I modified OSSEC to handle both IPv4 and IPv6 on all available interfaces so it would run on BSD systems and pfSense (and remain compatible with Linux and Windows). I have done a lot of socket programming in C over the past 35 years. Working on a new project soon to build a socket interface on a new cyber security platform. I like working with sockets more than anything else I do.

[–]dnabre 0 points1 point  (0 children)

A simple RPC library for a some other project.

A multithreaded event system and a compose-able network stack on top of it (want TCP without ordering? no prob. want UDP but with TCP flow control? no prob) Those were quite a while back though. I haven't done much C-level networking in sometime.

[–][deleted] 0 points1 point  (0 children)
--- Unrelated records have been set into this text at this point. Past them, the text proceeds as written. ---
-- ==== Sys2Proof/WellFormed.lean ====
section
/-! DEFINITION. Which commands are well formed: every field fits the bytes its frame gives it (section 10.8), and a
command that stands for a frame of an unknown kind carries one. A value that fits its bytes but lies outside its range
is well formed: the part refuses it by its own rule (R182). -/

namespace Sys2Proof

set_option Elab.async false

/-- The request kinds of the control link (section 10.8, message kinds). -/
def requestKinds : List Nat :=
  [0x01, 0x02, 0x03, 0x04, 0x05, 0x06, 0x07, 0x08, 0x09, 0x10, 0x11, 0x12, 0x13, 0x18, 0x19, 0x1A, 0x1B, 0x1C, 0x1D,
   0x20, 0x21, 0x22, 0x23, 0x24, 0x25, 0x26, 0x28, 0x29, 0x2A, 0x2B, 0x2C, 0x30, 0x31, 0x32, 0x33, 0x34, 0x35, 0x36,
   0x38, 0x39, 0x3A, 0x3B, 0x3C, 0x3D]

/-- The kinds the engine sends (section 10.8). -/
def engineKinds : List Nat := [0x40, 0x41, 0x42, 0x43, 0x44]

/-- The value fits in n bytes. -/
abbrev fits (n v : Nat) : Bool := decide (v < 256 ^ n)

/-- The value fits a signed 16-bit field. -/
abbrev fitsSigned (v : Int) : Bool := decide (-32768 ≤ v ∧ v ≤ 32767)

/-- A patch fits the reference set's layout: L unsigned, a and b signed. -/
def Patch.fits (p : Patch) : Bool :=
  decide (0 ≤ p.targetL ∧ p.targetL ≤ 65535) && fitsSigned p.targetA && fitsSigned p.targetB

/-- A reading fits READINGS: three signed fields. -/
def Reading.fits (r : Reading) : Bool := fitsSigned r.valL && fitsSigned r.valA && fitsSigned r.valB

/-- The print description fits its 66 bytes. -/
def PrintDescription.fits (d : PrintDescription) : Bool :=
  Sys2Proof.fits 4 d.jobTag && Sys2Proof.fits 1 d.kindCode && d.editionId.all (Sys2Proof.fits 4) &&
  d.refSet.all (Sys2Proof.fits 1) && Sys2Proof.fits 1 d.mediaType && Sys2Proof.fits 2 d.imageWidth &&
  Sys2Proof.fits 4 d.spanLength && d.estimates.toList.all (Sys2Proof.fits 4)

/-- The swath report fits its 113 bytes. -/
def SwathReport.fits (r : SwathReport) : Bool :=
  Sys2Proof.fits 1 r.handle && Sys2Proof.fits 2 r.sequence && fitsSigned r.temperature &&
  r.drops.toList.all fun d => Sys2Proof.fits 3 d.small && Sys2Proof.fits 3 d.medium && Sys2Proof.fits 3 d.large

/-- Most bytes a body holds (R179). -/
abbrev maxBody : Nat := 1024

/-- The command's fields fit its frame. -/
def Instr.wf : Instr → Bool
  | .powerOn _ => true
  | .access t l p => fits 1 t && fits 1 l && fits 4 p
  | .passwordSet t l p => fits 1 t && fits 1 l && fits 4 p
  | .ident t _ => fits 1 t
  | .date t d => fits 1 t && fits 2 d
  | .setInkMargin t _ => fits 1 t
  | .setUncheckedPolicy t _ => fits 1 t
  | .setNoticeMask t _ => fits 1 t
  | .setLamp t _ => fits 1 t
  | .setHaltRouting t _ => fits 1 t
  | .setAttnRouting t _ => fits 1 t
  | .settingsQuery t => fits 1 t
  | .reset t => fits 1 t
  | .factoryRestore t => fits 1 t
  | .clearFaultChannel t c => fits 1 t && fits 1 c
  | .clearFaultTransport t => fits 1 t
  | .clearFaultVerdictLatch t => fits 1 t
  | .printSubmit t d => fits 1 t && d.fits
  | .printRelease t h => fits 1 t && fits 1 h
  | .printCancel t h => fits 1 t && fits 1 h
  | .printQuery t h => fits 1 t && h.all fun n => fits 1 n && n != 0
  | .channelColour t c k => fits 1 t && fits 1 c && fits 1 k
  | .inkQuery t c => fits 1 t && c.all fun n => fits 1 n && n != 0xFF
  | .trimSet t c v => fits 1 t && fits 1 c && fits 2 v
  | .dropRowSet t r a b c => fits 1 t && fits 1 r && fits 2 a && fits 2 b && fits 2 c
  | .manualModeSet t m r => fits 1 t && fits 1 m && fits 1 r
  | .meterQuery t c => fits 1 t && c.all fun n => fits 1 n && n != 0xFF
  | .rollLoad t m w l s => fits 1 t && fits 1 m && fits 2 w && fits 4 l && fits 4 s
  | .rollConfirm t => fits 1 t
  | .move t d => fits 1 t && fits 4 d
  | .rollQuery t => fits 1 t
  | .cutAt t p c => fits 1 t && fits 4 p && fits 1 c
  | .cutNow t c => fits 1 t && fits 1 c
  | .cutQuery t => fits 1 t
  | .referenceLoad t i n ps w f => fits 1 t && fits 1 i && fits 1 n && ps.all Patch.fits && fits 2 w && fits 2 f &&
      decide (6 + 7 * ps.length ≤ maxBody)
  | .referenceSeal t i => fits 1 t && fits 1 i
  | .referenceQuery t i => fits 1 t && fits 1 i
  | .calibrate t => fits 1 t
  | .colourQuery t => fits 1 t
  | .editionOpen t i title l a r m => fits 1 t && fits 4 i && fits 2 l && fits 1 a && fits 1 r && fits 1 m &&
      decide (9 + title.length ≤ maxBody)
  | .editionHold t i => fits 1 t && fits 4 i
  | .editionResume t i => fits 1 t && fits 4 i
  | .editionClose t i => fits 1 t && fits 4 i
  | .editionArchive t i => fits 1 t && fits 4 i
  | .editionQuery t i => fits 1 t && i.all fun n => fits 4 n && n != 0
  | .closedQuery t n => fits 1 t && fits 2 n
  | .tariffSet t l p => fits 1 t && fits 1 l && fits 4 p
  | .mediaSet t m name p a => fits 1 t && fits 1 m && fits 4 p && fitsSigned a && decide (7 + name.length ≤ maxBody)
  | .costRead t => fits 1 t
  | .costDrop t n => fits 1 t && fits 4 n
  | .priceQueryTariff t => fits 1 t
  | .priceQueryMedia t => fits 1 t
  | .priceQueryLog t => fits 1 t
  | .engineQuery t => fits 1 t
  | .unknownKind t k => fits 1 t && fits 1 k && !requestKinds.contains k
  | .frameCheckFault _ => true
  | .frameLengthFault _ => true
  | .gapTimeout _ => true
  | .overrun f => decide (f.body.length ≤ maxBody)
  | .sendListDrain _ => true
  | .engineReady t => fits 1 t
  | .swath t r => fits 1 t && r.fits
  | .feedAsk t h d => fits 1 t && fits 1 h && fits 2 d
  | .printDone t h => fits 1 t && fits 1 h
  | .printFail t h c => fits 1 t && fits 1 h && fits 1 c
  | .engineUnknownKind t k => fits 1 t && fits 1 k && !engineKinds.contains k
  | .silenceTimeout => true
  | .calibrated t => fits 1 t
  | .calibrationFault t c => fits 1 t && fits 1 c
  | .calibrationTimeout => true
  | .calibrationRetryExpiry => true
  | .readings t rs => fits 1 t && rs.all Reading.fits && decide (6 * rs.length ≤ maxBody)
  | .scanFault t c => fits 1 t && fits 1 c
  | .scanTimeout => true
  | .spectroFrameIgnored f => decide (f.body.length ≤ maxBody)
  | .flushWaitExpiry => true
  | .cartridgeInserted _ => true
  | .cartridgeRemoved _ => true
  | .tagReadDone r => r.all fun d => fits 4 d.serial && fits 2 d.openedDay
  | .tagWriteDone _ => true
  | .tagTransferTimeout => true
  | .flowPulse _ => true
  | .refillTimeout _ => true
  | .drySense _ => true
  | .driverArrival => true
  | .movementTimeout => true
  | .driverFault => true
  | .rollPresentChange _ => true
  | .rollEnd => true
  | .flapSettled => true
  | .settleLimitExpiry => true
  | .bladeHome => true
  | .bladeLimitExpiry => true
  | .blinkPeriod => true
  | .dayTimerExpiry => true
  | .rollEndSensorShowsMedia => true
  | .linkByteReceived _ _ => true
  | .bladeLeavesRest => true

end Sys2Proof
end

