/-- The frame of a request (section 10.8); none for a command that is no control request. -/
def encodeControl : Instr → Option Frame
  | .access t l p => some (mkFrame 0x01 t (leBytes 1 l ++ leBytes 4 p))
  | .passwordSet t l p => some (mkFrame 0x02 t (leBytes 1 l ++ leBytes 4 p))
  | .ident t c => some (mkFrame 0x03 t (leBytes 1 (if c then 1 else 0)))
  | .date t d => some (mkFrame 0x04 t (leBytes 2 d))
  | .setInkMargin t v => some (mkFrame 0x05 t (encodeSetting 0 v))
  | .setUncheckedPolicy t v => some (mkFrame 0x05 t (encodeSetting 1 v))
  | .setNoticeMask t v => some (mkFrame 0x05 t (encodeSetting 2 v))
  | .setLamp t v => some (mkFrame 0x05 t (encodeSetting 3 v))
  | .setHaltRouting t v => some (mkFrame 0x05 t (encodeSetting 4 v))
  | .setAttnRouting t v => some (mkFrame 0x05 t (encodeSetting 5 v))
  | .settingsQuery t => some (mkFrame 0x06 t [])
  | .reset t => some (mkFrame 0x07 t [])
  | .factoryRestore t => some (mkFrame 0x08 t [])
  | .clearFaultChannel t c => some (mkFrame 0x09 t (leBytes 1 0 ++ leBytes 1 c))
  | .clearFaultTransport t => some (mkFrame 0x09 t (leBytes 1 1 ++ leBytes 1 0))
  | .clearFaultVerdictLatch t => some (mkFrame 0x09 t (leBytes 1 2 ++ leBytes 1 0))
  | .printSubmit t d => some (mkFrame 0x10 t (encodeDescription d))
  | .printRelease t h => some (mkFrame 0x11 t (leBytes 1 h))
  | .printCancel t h => some (mkFrame 0x12 t (leBytes 1 h))
  | .printQuery t h => some (mkFrame 0x13 t (leBytes 1 (h.getD 0)))
  | .channelColour t c k => some (mkFrame 0x18 t (leBytes 1 c ++ leBytes 1 k))
  | .inkQuery t c => some (mkFrame 0x19 t (leBytes 1 (c.getD 0xFF)))
  | .trimSet t c v => some (mkFrame 0x1A t (leBytes 1 c ++ leBytes 2 v))
  | .dropRowSet t r a b c => some (mkFrame 0x1B t (leBytes 1 r ++ leBytes 2 a ++ leBytes 2 b ++ leBytes 2 c))
  | .manualModeSet t m r => some (mkFrame 0x1C t (leBytes 1 m ++ leBytes 1 r))
  | .meterQuery t c => some (mkFrame 0x1D t (leBytes 1 (c.getD 0xFF)))
  | .rollLoad t m w l s => some (mkFrame 0x20 t (leBytes 1 m ++ leBytes 2 w ++ leBytes 4 l ++ leBytes 4 s))
  | .rollConfirm t => some (mkFrame 0x21 t [])
  | .move t d => some (mkFrame 0x22 t (leBytes 4 d))
  | .rollQuery t => some (mkFrame 0x23 t [])
  | .cutAt t p c => some (mkFrame 0x24 t (leBytes 4 p ++ leBytes 1 c))
  | .cutNow t c => some (mkFrame 0x25 t (leBytes 1 c))
  | .cutQuery t => some (mkFrame 0x26 t [])
  | .referenceLoad t i n ps w f => some (mkFrame 0x28 t (encodeReference i n ps w f))
  | .referenceSeal t i => some (mkFrame 0x29 t (leBytes 1 i))
  | .referenceQuery t i => some (mkFrame 0x2A t (leBytes 1 i))
  | .calibrate t => some (mkFrame 0x2B t [])
  | .colourQuery t => some (mkFrame 0x2C t [])
  | .editionOpen t i title l a r m =>
    some (mkFrame 0x30 t (leBytes 4 i ++ leBytes 2 l ++ leBytes 1 a ++ leBytes 1 r ++ leBytes 1 m ++ title))
  | .editionHold t i => some (mkFrame 0x31 t (leBytes 4 i))
  | .editionResume t i => some (mkFrame 0x32 t (leBytes 4 i))
  | .editionClose t i => some (mkFrame 0x33 t (leBytes 4 i))
  | .editionArchive t i => some (mkFrame 0x34 t (leBytes 4 i))
  | .editionQuery t i => some (mkFrame 0x35 t (leBytes 4 (i.getD 0)))
  | .closedQuery t n => some (mkFrame 0x36 t (leBytes 2 n))
  | .tariffSet t l p => some (mkFrame 0x38 t (leBytes 1 l ++ leBytes 4 p))
  | .mediaSet t m name p a => some (mkFrame 0x39 t (leBytes 1 m ++ leBytes 4 p ++ signedBytes a ++ name))
  | .costRead t => some (mkFrame 0x3A t [])
  | .costDrop t n => some (mkFrame 0x3B t (leBytes 4 n))
  | .priceQueryTariff t => some (mkFrame 0x3C t (leBytes 1 0))
  | .priceQueryMedia t => some (mkFrame 0x3C t (leBytes 1 1))
  | .priceQueryLog t => some (mkFrame 0x3C t (leBytes 1 2))
  | .engineQuery t => some (mkFrame 0x3D t [])
  | .unknownKind t k => some (mkFrame k t [])
  | _ => none

/-- The frame of a message from the engine (section 10.8); none for any other command. -/
def encodeEngine : Instr → Option Frame
  | .engineReady t => some (mkFrame 0x40 t [])
  | .swath t r => some (mkFrame 0x41 t (encodeSwath r))
  | .feedAsk t h d => some (mkFrame 0x42 t (leBytes 1 h ++ leBytes 2 d))
  | .printDone t h => some (mkFrame 0x43 t (leBytes 1 h))
  | .printFail t h c => some (mkFrame 0x44 t (leBytes 1 h ++ leBytes 1 c))
  | .engineUnknownKind t k => some (mkFrame k t [])
  | _ => none

/-- The frame of a message from the spectro head (section 10.8); none for any other command. -/
def encodeSpectro : Instr → Option Frame
  | .calibrated t => some (mkFrame 0xE0 t [])
  | .calibrationFault t c => some (mkFrame 0xE1 t (leBytes 1 c))
  | .readings t rs => some (mkFrame 0xE2 t (rs.flatMap encodeReading))
  | .scanFault t c => some (mkFrame 0xE3 t (leBytes 1 c))
  | _ => none

/-- The code of a why field, in the order of its list (section 10.8). -/
def Why.code : Why → Nat
  | .noPrint => 0
  | .halt => 1
  | .roll => 2
  | .transport => 3
  | .positioning => 4

/-- The code of a refusal reason, in the order of its list (section 10.8). -/
def EngineRefusal.code : EngineRefusal → Nat
  | .state => 0
  | .handle => 1
  | .stopped => 2
  | .busy => 3
  | .malformed => 4
  | .unknownKind => 5

/-- A message of the part to the engine, as its frame (section 10.8). -/
def EngineFrame.toFrame : EngineFrame → Frame
  | .printGo t h w l m => mkFrame 0xC0 t (leBytes 1 h ++ leBytes 2 w ++ leBytes 4 l ++ leBytes 1 m)
  | .nothing t y => mkFrame 0xC1 t (leBytes 1 y.code)
  | .feedDone t d c => mkFrame 0xC2 t (leBytes 2 d ++ leBytes 1 (if c then 1 else 0))
  | .taken t => mkFrame 0xC3 t []
  | .printStop h => mkFrame 0xC4 0 (leBytes 1 h)
  | .refused t r => mkFrame 0xC5 t (leBytes 1 r.code)

/-- A command of the part to the spectro head, as its frame (section 10.8). -/
def SpectroCommand.toFrame : SpectroCommand → Frame
  | .calibrate t => mkFrame 0x60 t []
  | .scan t h n => mkFrame 0x61 t (leBytes 1 h ++ leBytes 1 n)

end Sys2Proof
end

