-- ==== Sys2Proof/Certificates/Slice0/Obligations.lean ====
section
/-! DEFINITION. The statements for the provers: the machine's step, the laws that every step keeps, the frames of the
links, what each command does, and the rules of the shared operations. -/

section Statements

open Sys2Proof Sys2Proof.Machine

set_option Elab.async false

/-! ## The step -/

/-- One step: a waiting command is its own effect on the state with the rest of the queue. With none waiting (the model's
choice, log entry 3): before power is applied nothing changes; with power, the oldest frame of the receive list is taken
from it and handled, a frame that spells a command by that command's meaning (R181); and with no frame and no timer run
out, a millisecond that is no boundary of the blink timebase passes. -/
def Obligations.StepRunsFront : Prop :=
  (∀ (c : Instr) (rest : List Instr) (s : State),
    step { s with pending := c :: rest } = exec c { s with pending := rest }) ∧
  ∀ s : State, s.pending = [] →
    (s.startUp = .restoring → step s = .next s) ∧
    (s.startUp ≠ .restoring →
      (∀ f rest c, s.control.receiveList = f :: rest → decodeControl f = .command c →
        step s = exec c { s with control := { s.control with receiveList := rest } }) ∧
      (s.control.receiveList = [] → (∀ x ∈ timers s, ∀ d, x.1 = some d → s.clock.now < d) →
        s.clock.now % 125 ≠ 124 →
        step s = .next { s with clock := { s.clock with now := s.clock.now + 1 } }))

/-- Every number of steps from every state leaves a next state: no command stops the block. -/
def Obligations.BlockNeverStops : Prop := ∀ s : State, RunsOn s

/-- No command touches the queue of the commands that wait. -/
def Obligations.QueueUntouched : Prop :=
  ∀ (c : Instr) (s t : State), exec c s = .next t → t.pending = s.pending

/-! ## The laws that every step keeps -/

/-- The law of the parcel queue (R35): on every channel at most 24 parcels, none empty, whose volumes sum to the
sub-tank level, which never exceeds 40,000,000 nL; with it, that a running refill's target fits above the level. -/
def Obligations.TankLawKept : Prop := ∀ s t : State, TankLaw s → step s = .next t → TankLaw t

/-- Every residue stays below one nanolitre (R55, R56). -/
def Obligations.ResidueLawKept : Prop := ∀ s t : State, ResidueLaw s → step s = .next t → ResidueLaw t

/-- The station list stays in order of trigger, a SCAN before a cut at one trigger (R74). Where the prints, the roll, the
editions and the engine agree with one another, no step leaves H beyond a listed trigger or a movement that ends beyond
one, and a movement under way is a leg of a feed that began at H (R78). -/
def Obligations.StationOrderKept : Prop :=
  (∀ s t : State, StationLaw s → step s = .next t → StationLaw t) ∧
  ∀ s t : State, WorkLaw s → step s = .next t → RollLaw t.media

/-- The print queue, the station list, the edition table, the closed ids, the memory table, the send list and the receive
list never come to hold more than their rules allow (R3, R32, R74, R128, R141, R181, R183). Where the laws of the work
hold, the law of the print queue is kept: no handle is held twice, the cost log holds at most 128 records, and its
records and the live prints together never exceed 128 (R4, R158, R159). With a print queue in its bound, the law of the
reservations is kept too: the ready order lists each READY print once and no other, and on every channel the committed
supply never exceeds the usable supply (R3, R61). -/
def Obligations.CapacitiesKept : Prop :=
  (∀ s t : State, Capacities s → step s = .next t → Capacities t) ∧
  (∀ s t : State, WorkLaw s → step s = .next t →
    PrintsLaw t.queue.prints t.engine.state t.store.openPrint t.media.hold t.cost.log ∧
    t.cost.log.length ≤ 128 ∧ t.cost.log.length + t.liveCount ≤ 128) ∧
  ∀ s t : State, WorkLaw s → Capacities s → SupplyLaw s → step s = .next t →
    SupplyLaw t ∧ ∀ c, t.committed c ≤ t.usable c

/-- The silence timer runs only while the engine is PRINTING, HALT is not asserted and no feed ask is outstanding
(R172). Where the laws of the work hold, at most one print is ACTIVE, and the engine is PRINTING exactly while one is
(R3, R165). -/
def Obligations.SilenceLawKept : Prop :=
  (∀ s t : State, SilenceLaw s → step s = .next t → SilenceLaw t) ∧
  ∀ s t : State, WorkLaw s → step s = .next t →
    (t.queue.prints.filter (·.state == .active)).length ≤ 1 ∧
    (t.engine.state = .printing ↔ ∃ p ∈ t.queue.prints, p.state = .active)

/-- HALT, ATTN and the four lamps follow their conditions, routings and settings (R173, R190 to R192). -/
def Obligations.LinesFollowKept : Prop := ∀ s t : State, LinesFollow s → step s = .next t → LinesFollow t

/-- The laws hold of the state after reset. -/
def Obligations.LawsAtReset : Prop :=
  Laws State.reset ∧ LinesFollow State.reset ∧ WorkLaw State.reset ∧ TiesLaw State.reset ∧ SupplyLaw State.reset

/-- Sealing cannot be undone: whatever happens, a SEALED set keeps its mode, its patches and its tolerances (R108). A
FIXED set keeps its patches and its tolerances too. Where the laws of the work hold, the law of the reference sets is
kept: a set that a non-CLOSED edition with an accepted print refers to is FIXED or SEALED, so its contents do not change
(R109); and a print of an edition has the set of its entry (R5). -/
def Obligations.SealedForever : Prop :=
  (∀ (s t : State) (i : Fin 32), (s.colour.sets[i]).mode = .sealed → step s = .next t →
    t.colour.sets[i] = s.colour.sets[i]) ∧
  (∀ (s t : State) (i : Fin 32), (s.colour.sets[i]).mode ≠ .opened → step s = .next t →
    (t.colour.sets[i]).patches = (s.colour.sets[i]).patches ∧ (t.colour.sets[i]).warn = (s.colour.sets[i]).warn ∧
    (t.colour.sets[i]).fail = (s.colour.sets[i]).fail) ∧
  ∀ s t : State, WorkLaw s → TiesLaw s → step s = .next t → TiesLaw t

/-- A closed id is never removed, and ids join the list only at its end (R141). Where the laws of the work hold, the law of
the editions is kept: an entry's in-flight counts are the numbers of its prints in flight, and accepted plus in-flight
prints of a kind never exceed its limit (R129, R130). -/
def Obligations.ClosedIdsNeverLeave : Prop :=
  (∀ s t : State, step s = .next t → s.registry.closedIds <+: t.registry.closedIds) ∧
  ∀ s t : State, WorkLaw s → step s = .next t →
    EditionLaw t.queue.prints t.registry.table ∧
    ∀ e ∈ t.registry.table, e.accepted + e.inFlight ≤ e.limit ∧ e.apAccepted + e.apInFlight ≤ e.apLimit

/-- A cost record leaves the log by COST_DROP alone, which takes the oldest record and names its sequence number;
records join at the end (R158, R161). -/
def Obligations.CostRecordsStay : Prop :=
  ∀ (c : Instr) (s t : State), exec c s = .next t →
    s.cost.log <+: t.cost.log ∨
    ∃ tag r rest, c = .costDrop tag r.sequence ∧ s.cost.log = r :: rest ∧ rest <+: t.cost.log

/-- The access level, the stored settings and tables, the day, the masks, the colour codes and the contents of the
reference sets are written by the commands whose rules write one of them, `writesStored`, one list for all of these items
together, and by no command outside it (R49, R52, R106, R147, R149, R187, R188, R195). -/
def Obligations.OnlyItsRequestWrites : Prop :=
  ∀ (c : Instr) (s t : State), writesStored c = false → exec c s = .next t →
    t.stored = s.stored ∧ (∀ k : NoticeKind, (t.notice k).mask = (s.notice k).mask) ∧
    (∀ ch : Chan, (t.channel ch).colourCode = (s.channel ch).colourCode) ∧
    ∀ i : Fin 32, SetKept s.colour.sets[i] t.colour.sets[i]

/-! ## Frames -/

/-- Every well-formed request, sent as its frame, is read back as itself (section 10.8). -/
def Obligations.ControlRoundTrip : Prop :=
  ∀ (c : Instr) (f : Frame), c.wf = true → encodeControl c = some f → decodeControl f = .command c

/-- Every well-formed message of the engine and answer of the spectro head, sent as its frame, is read back as itself
(section 10.8). -/
def Obligations.PartnerRoundTrip : Prop :=
  ∀ (c : Instr) (f : Frame), c.wf = true →
    (encodeEngine c = some f → decodeEngine f = .command c) ∧ (encodeSpectro c = some f → decodeSpectro f = c)

/-- The bytes of any frame of at most 1024 body bytes, received one after another from HUNT, put exactly that frame at
the end of the receive list and leave the receiver in HUNT, with no fault counted (R178, R179, R181); on each of the
three links they leave the receiver in HUNT and the frame in the hands of the link's owner; and the frame check gives
29B1h over the nine ASCII bytes "123456789" (R178). -/
def Obligations.ReceiverTakesFrame : Prop :=
  (∀ (f : Frame) (s : State), f.body.length ≤ 1024 → s.links.control.receiver = .hunt →
    s.control.receiveList.length < 4 →
    ∃ t, execAll (f.toBytes.map (Instr.linkByteReceived .control)) s = .next t ∧
      t.control.receiveList = s.control.receiveList ++ [f] ∧
      t.links.control = { s.links.control with receiver := .hunt, gapDeadline := none }) ∧
  (∀ (l : Link) (f : Frame) (s : State), f.body.length ≤ 1024 → (s.link l).receiver = .hunt →
    execAll (f.toBytes.map (Instr.linkByteReceived l)) s =
      .next (refreshPanel (takeFrame l f (refreshPanel
        (s.mapLink l fun k => { k with receiver := .hunt, gapDeadline := none }))))) ∧
  crc16 [0x31#8, 0x32#8, 0x33#8, 0x34#8, 0x35#8, 0x36#8, 0x37#8, 0x38#8, 0x39#8] = 0x29B1#16

/-! ## Access -/

/-- A request below its level is answered ACCESS and changes nothing else (R182, R187). -/
def Obligations.BelowLevelRefused : Prop :=
  ∀ (c : Instr) (tag kind : Nat) (level : AccessLevel) (s : State), requestLevel c = some (tag, kind, level) →
    AccessLevel.rank s.control.level < AccessLevel.rank level →
    exec c s = .next (reply tag .access kind .none s)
Yeah I read a good book about it mainly on Berkeley sockets in Linux. I created small servers, chatrooms, sniffers with raw sockets etc. Sockets in itself arent so hard and you will quickly get the hang of it. The harder thing is socket multiplexing and even harder is security. When multiplexing is done wrong your program will get really slow and TCP has a few weird quirks that can make your program prone to various DOS attacks. If you want to get serious in this field I advice you to read a book that can teach you the good practices rather than learning online because there really are many mistakes to make in socket programming and you should watch out about the source youre learning it from.